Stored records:

theorem State.receiveEnabled_eq_false_iff {s : State} {ch : Nat} :
    s.receiveEnabled ch = false ↔ ∃ r, s.row ch = some r ∧ r.rxq = [] := by
  unfold State.receiveEnabled
  cases s.row ch <;> simp [rxReady_eq_false_iff]

/-- An operation that checks nothing and is not enabled leaves the state (R8). -/
theorem exec_of_not_enabled_of_not_checks {s : State} {i : Instr} (hi : checksOperands i = false)
    (he : s.enabled i = false) : exec i s = .next s := by
  have hne : ¬ s.enabled i = true := Bool.eq_false_iff.mp he
  obtain ⟨t, hx⟩ := exec_answers hi s
  suffices t = s by rw [hx, this]
  cases i with
  | decode w => cases he
  | createChannel p v =>
    rcases execCreateChannel_next hx with ⟨-, ht⟩ | ⟨ha, -⟩ | ⟨ha, -⟩
    · exact ht
    · exact absurd ha hne
    · exact absurd ha hne
  | describeChannels =>
    rcases execDescribeChannels_next hx with ht | ⟨ha, -⟩
    · exact ht
    · exact absurd ha hne
  | engineTake ch => exact exec_takesCommand_of_not_enabled rfl hne hx
  | engineGive ch w =>
    rcases execEngineGive_next hx with ht | ⟨r, hr, howes, hroom, -⟩
    · exact ht
    · exact absurd (State.giveEnabled_iff.mpr ⟨r, hr, howes, hroom⟩) hne
  | irqEnter b c =>
    rcases execIrqEnter_next hx with ht | ⟨x, hbound, hcan, -⟩
    · exact ht
    · exact absurd (Bool.and_eq_true_iff.mpr ⟨Option.isSome_iff_exists.mpr ⟨x, hbound⟩, hcan⟩) hne
  | irqReturn b c =>
    rcases execIrqReturn_next hx with ht | ⟨hcan, -⟩
    · exact ht
    · exact absurd hcan hne
  | cmdTx ch d st sp n => exact exec_takesCommand_of_not_enabled rfl hne hx
  | cmdRx ch d st sp n => exact exec_takesCommand_of_not_enabled rfl hne hx
  | rsp ch d n g =>
    rcases execRsp_next hx with ht | ⟨ha, r, q, hr, hq, -⟩
    · exact ht
    · exact absurd (Bool.and_eq_true_iff.mpr ⟨ha, (State.headIs_inbound hr hq).mpr rfl⟩) hne
  | _ => cases hi

/-- Settles O36: without a check there is no step, and with one the host cannot act or its queue makes it wait. -/
theorem notEnabledMeansNoStep : Obligations.NotEnabledMeansNoStep := by
  intro s i he
  cases i with
  | encode d f => cases he
  | submit ch d f =>
    cases ha : s.hostAccepts (.submit ch d f) with
    | false => exact .inl (State.onChannel_of_not_accepts ha ch _)
    | true =>
      have hwait : s.submitEnabled ch f = false := by simpa [State.enabled, ha] using he
      obtain ⟨r, hr, hv, hfull⟩ := State.submitEnabled_eq_false_iff.mp hwait
      exact .inr ⟨rfl, _, rfl, exec_submit_of_full ha hr hv hfull⟩
  | receive ch =>
    cases ha : s.hostAccepts (.receive ch) with
    | false => exact .inl (State.onChannel_of_not_accepts ha ch _)
    | true =>
      have hwait : s.receiveEnabled ch = false := by simpa [State.enabled, ha] using he
      obtain ⟨r, hr, hq⟩ := State.receiveEnabled_eq_false_iff.mp hwait
      exact .inr ⟨rfl, _, rfl, exec_receive_of_rxq_eq_nil ha hr hq⟩
  | bindOutboundHandler ch x => exact .inl (State.onChannel_of_not_accepts he ch _)
  | bindInboundHandler ch x => exact .inl (State.onChannel_of_not_accepts he ch _)
  | setOutboundInterrupt ch v => exact .inl (State.onChannel_of_not_accepts he ch _)
  | setInboundInterrupt ch v => exact .inl (State.onChannel_of_not_accepts he ch _)
  | _ => exact .inl (exec_of_not_enabled_of_not_checks rfl he)

end Sys2Proof.Machine

/-! SUPPORT. The words at the head of the two queues (43_engine_side.md R160 to R163; 41_transport.md R121, R124; log 9): a command word consumed, a response given, a response word received, and that the word instructions are ENGINE_TAKE and RECEIVE. Settles O18, O24, O25, O26 and O27. -/

namespace Sys2Proof.Machine

/-! ### A word consumed by the engine -/

theorem State.headWord_outbound_eq_some {s : State} {ch : Nat} {w : Word} :
    s.headWord .outbound ch = some w ↔ ∃ r q, s.row ch = some r ∧ r.txq = w :: q := by
  unfold State.headWord
  cases s.row ch <;> simp [List.head?_eq_some_iff]

theorem State.headWord_inbound_eq_some {s : State} {ch : Nat} {w : Word} :
    s.headWord .inbound ch = some w ↔ ∃ r q, s.row ch = some r ∧ r.rxq = w :: q := by
  unfold State.headWord
  cases s.row ch <;> simp [List.head?_eq_some_iff]

theorem State.row_takeWord_self {s : State} {ch : Nat} {r : Channel} (hr : s.row ch = some r) (w : Word)
    (q : List Word) : (s.takeWord ch r w q).row ch =
      some { r with txq := q, owed := if wordReply s.cfg w then r.owed + 1 else r.owed } :=
  State.row_setRow_self (State.lt_of_row hr) _

/-- A word instruction takes its word from the head while the engine may owe more (R160, R169, log 9). -/
theorem State.consumeCommand_of_txq_eq_cons {s : State} {ch : Nat} {r : Channel} {w : Word} {q : List Word}
    (hr : s.row ch = some r) (hq : r.txq = w :: q) (hm : mayOweMore s.cfg r.owed = true) :
    s.consumeCommand ch w = .next (s.takeWord ch r w q) := by
  simp [State.consumeCommand, hr, hq, qPop, hm]

/-- Consuming the word at the head is ENGINE_TAKE (R162, log 9). -/
theorem State.consumeCommand_eq_engineTake {s : State} {ch : Nat} {w : Word}
    (hw : s.headWord .outbound ch = some w) : s.consumeCommand ch w = execEngineTake ch s := by
  obtain ⟨r, q, hr, hq⟩ := State.headWord_outbound_eq_some.mp hw
  simp [State.consumeCommand, execEngineTake, hr, hq, qPop]

/-- Without its word at the head a word instruction of the engine has no step (log 9). -/
theorem State.consumeCommand_of_headWord_ne {s : State} {ch : Nat} {w : Word}
    (hne : s.headWord .outbound ch ≠ some w) : s.consumeCommand ch w = .next s := by
  obtain ⟨t, hx⟩ := State.consumeCommand_answers s ch w
  rcases State.consumeCommand_next hx with rfl | ⟨r, q, hr, hq, -, -⟩
  · exact hx
  · exact absurd (State.headWord_outbound_eq_some.mpr ⟨r, q, hr, hq⟩) hne

/-- A command word consumed: it is removed and returned, and a response is owed for it as its reply bit says (R164). -/
theorem State.consumeCommand_commandWord {s : State} {ch : Nat} {r : Channel} {q : List Word} (hvalid : s.cfg.Valid)
    (hr : s.row ch = some r) (hm : mayOweMore s.cfg r.owed = true) {d : Byte} {st sp reply n : Bool}
    (hq : r.txq = commandWord s.cfg d st sp reply n :: q) :
    ∃ t, s.consumeCommand ch (commandWord s.cfg d st sp reply n) = .next t ∧
      t.row ch = some { r with txq := q, owed := if reply then r.owed + 1 else r.owed } ∧
      t.result = .word (commandWord s.cfg d st sp reply n) ∧
      State.OnlyRow s t ch ∧ State.SameControl s t ∧ t.contexts = s.contexts := by
  refine ⟨_, State.consumeCommand_of_txq_eq_cons hr hq hm, ?_, rfl, State.onlyRow_of_channels_eq_set rfl,
    ⟨rfl, rfl, rfl, rfl⟩, rfl⟩
  rw [State.row_takeWord_self hr, wordReply_commandWord hvalid]

/-- Settles O25: both formats are consumed as `consumeCommand` says, told apart by the reply bit. -/
theorem commandWordsAreConsumed : Obligations.CommandWordsAreConsumed := fun _ _ _ _ _ _ =>
  ⟨fun _ _ hvalid hr hm =>
    ⟨State.consumeCommand_commandWord hvalid hr hm, State.consumeCommand_commandWord hvalid hr hm⟩,
    State.consumeCommand_of_headWord_ne, State.consumeCommand_of_headWord_ne⟩

/-- Settles O18: the held SUBMIT changes nothing, and with the head taken there is room for its word. -/
theorem takeLiftsTheHoldOfSubmit : Obligations.TakeLiftsTheHoldOfSubmit := by
  intro s ch d f r w q hf hheld hr hv hq hfull hm
  have hsame : s.hold (.submit ch d f) = s := by
    rw [State.hold, ← hheld, ContextStack.setTopHeld_topHeld]
  have haccepts : s.hostAccepts (.submit ch d f) = true := State.hostAccepts_iff.mpr ⟨hf, .inr ⟨_, hheld, rfl⟩⟩
  have hroom : q.length < s.cfg.txqDepth := by rw [← hfull, hq, List.length_cons]; exact Nat.lt_succ_self _
  have hrow := State.row_takeWord_self hr w q
  exact ⟨_, _, _, _, (exec_submit_of_full haccepts hr hv hfull.ge).trans (congrArg Host.Outcome.next hsame),
    exec_engineTake_of_txq_eq_cons hr hq hm, exec_submit_of_room haccepts hrow hv hroom,
    encodeOperands_eq_some.mpr ⟨hv, rfl⟩, State.row_withSubmitted_self hrow _, rfl, ContextStack.topHeld_setTopHeld _ _⟩

/-! ### A response given by the engine -/

/-- ENGINE_GIVE appends its draw while a response is owed and there is room for it (R161). -/
theorem exec_engineGive_of_room {s : State} {ch : Nat} {r : Channel} (hr : s.row ch = some r) (howes : 0 < r.owed)
    (hroom : rxRoom s.cfg r = true) (w : Word) : exec (.engineGive ch w) s =
      .next ((s.setRow ch { r with rxq := r.rxq ++ [w], owed := r.owed - 1 }).returning .nothing) := by
  simp [exec, execEngineGive, hr, howes, hroom, qPush]

/-- ENGINE_GIVE is never refused: it has no step where its `requires` fails. -/
theorem exec_engineGive_of_not_giveEnabled {s : State} {ch : Nat} (h : ¬ s.giveEnabled ch = true) (w : Word) :
    exec (.engineGive ch w) s = .next s :=
  exec_of_not_enabled_of_not_checks rfl (Bool.eq_false_iff.mpr h)

/-- Settles O24: the append while it is enabled, and each way its `requires` fails. -/
theorem engineGiveAppendsTheDraw : Obligations.EngineGiveAppendsTheDraw := by
  intro s ch w
  refine ⟨fun r hr howes hroom => ?given, fun hle => ?noChannel, fun r hr hno => ?noneOwedOrFull⟩
  case given =>
    exact ⟨_, exec_engineGive_of_room hr howes (rxRoom_iff.mpr hroom) w, rfl,
      State.row_setRow_self (State.lt_of_row hr) _, State.onlyRow_of_channels_eq_set rfl, ⟨rfl, rfl, rfl, rfl⟩, rfl⟩
  all_goals
    refine exec_engineGive_of_not_giveEnabled (fun he => ?_) w
    obtain ⟨r₀, hr₀, howes, hroom⟩ := State.giveEnabled_iff.mp he
  case noChannel => exact Nat.not_lt.mpr hle (State.lt_of_row hr₀)
  case noneOwedOrFull =>
    obtain rfl : r = r₀ := Option.some.inj (hr.symm.trans hr₀)
    rcases hno with hnone | hfull
    · exact Nat.ne_of_gt howes hnone
    · exact Nat.not_lt.mpr hfull (rxRoom_iff.mp hroom)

WHAT THIS TASK INVOLVES:
In the entries above, one line contains "given by the engine -/" and another contains "ENGINE_GIVE is never". Reproduce exactly those two lines and the lines between them, nothing else.

ANSWER BOX:
/-! ### A response given by the engine -/

/-- ENGINE_GIVE appends its draw while a response is owed and there is room for it (R161). -/
theorem exec_engineGive_of_room {s : State} {ch : Nat} {r : Channel} (hr : s.row ch = some r) (howes : 0 < r.owed)
    (hroom : rxRoom s.cfg r = true) (w : Word) : exec (.engineGive ch w) s =
      .next ((s.setRow ch { r with rxq := r.rxq ++ [w], owed := r.owed - 1 }).returning .nothing) := by
  simp [exec, execEngineGive, hr, howes, hroom, qPush]

/-- ENGINE_GIVE is never refused: it has no step where its `requires` fails. -/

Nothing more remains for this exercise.